Anirudh RegidiOct 07, 2017 13:36:07 IST
Gaming mice come in all shapes and sizes and sometimes it’s a matter of luck as to whether you get the perfect mouse for your needs. For a gamer of any stripe, ergonomics are important.
When looking for a comfortable mouse, you have a few options:
You can find some way to experience some gaming mice for yourself, something that’s not always easy,
You can splurge some cash on a bunch of difference mice and spend years finding the perfect fit
You can buy an exorbitantly-priced mouse like the Razer Ouroboros (for Rs 12,000+) and sit and customise it to your taste.
You might get lucky and find a mouse that’s perfect from the get go.
Or, you might want to pick up the ASUS ROG Strix Evolve and save yourself a tonne of cash and a headache.
ASUS describes the Evolve as an “Aura RGB USB wired optical ergonomic ambidextrous gaming mouse.” That’s a lot of complicated words, but they’re not all marketing mumbo-jumbo.
Aura RGB refers to the fact that the mouse supports RGB lighting modes and that it’ll use Aura Sync to sync said modes with ASUS Aura supported peripherals and components. This is simply a cosmetic feature, and unlike the Gladius II that we recently reviewed, the Evolve’s RGB lighting is quite muted.

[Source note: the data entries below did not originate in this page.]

-- ==== Sys2Proof/Machine/Coordinate.lean ====
section
/-! DEFINITION. Motor coordinate pack and unpack (43_coordinate.md). -/

namespace Sys2Proof.Machine

/-- PACK (R170 to R172). -/
def execPack (row col : Byte) (s : State) : Host.Outcome State Fault Refusal :=
  .next (runPack row col s)

/-- UNPACK (R175, R176). -/
def execUnpack (b : Byte) (s : State) : Host.Outcome State Fault Refusal :=
  .next (runUnpack b s)

end Sys2Proof.Machine
end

The “wired” and “optical” bits are, of course, self-explanatory. The optical sensor in this case is a 7,200 DPI unit that can handle 30 g of acceleration and track at 150 IPS. It’s not the best sensor around, but at it’s price, it’s certainly good enough. Personally, I prefer playing with my mouse set to around 800 DPI anyway.
At the time I was testing this mouse, I had three others with me, including the Razer DeathAdder, the Logitech G502 and the ASUS ROG Gladius II. In this company, and only on paper, my aging DeathAdder has the worst sensor and is followed by the Strix Evolve with the second worst sensor.
In testing, however, I found no discernible difference between the tracking quality of any of these mice. All of them performed admirably, tracked precisely and never made the cursor jump around. Unless you know you need more than 7,200 DPI, the Strix has you covered.
It’s at the “ambidextrous” and “ergonomic” bits of the description that things get interesting. This mouse can change shells.
The core of the mouse is symmetrical. You get the same button layout on either side and neither side is higher or lower than the other. On this core, ASUS gives you the option to attach covers. In the box, you get a high-profile cover and a low-profile cover and you can mix and match these as you prefer.
If you use two-low profile covers or two-high-profile covers, you get an ambidextrous mouse that suits your taste. If you use a high profile one on the left and a low-profile one on the right, you get a right-handed, swap them and you get a left-handed mouse. In all, that’s four configurations for the mouse. This is a pretty neat feature, but to be perfectly honest, I don't see the value in it. Once I swapped panels to my liking, I completely forgot about the other options.
The rest of the hardware is just as good as we’ve come to expect from ASUS. The plastic is of good quality, the cable is braided (though not detachable, as on the Gladius II) and Omron switches sit under the left and right click areas.
The button layout includes left, right, scroll-wheel, middle-click, DPI, and left and right thumb buttons. In all, there are eight programmable buttons to play around with.
You can pick up a Strix Evolve for Rs 4,100 and it comes with a one-year warranty and it’s definitely worth it.
In this price range, there isn’t much competition anyway, so the Evolve is already a great deal. You can get a Razer DeathAdder 2013 for around Rs 4,600 if you really want to, and while I’m a huge fan of its ergonomics, these 2013 models did suffer from click issues and offer three buttons less. In fact, you don’t even get on-the-fly DPI adjustment.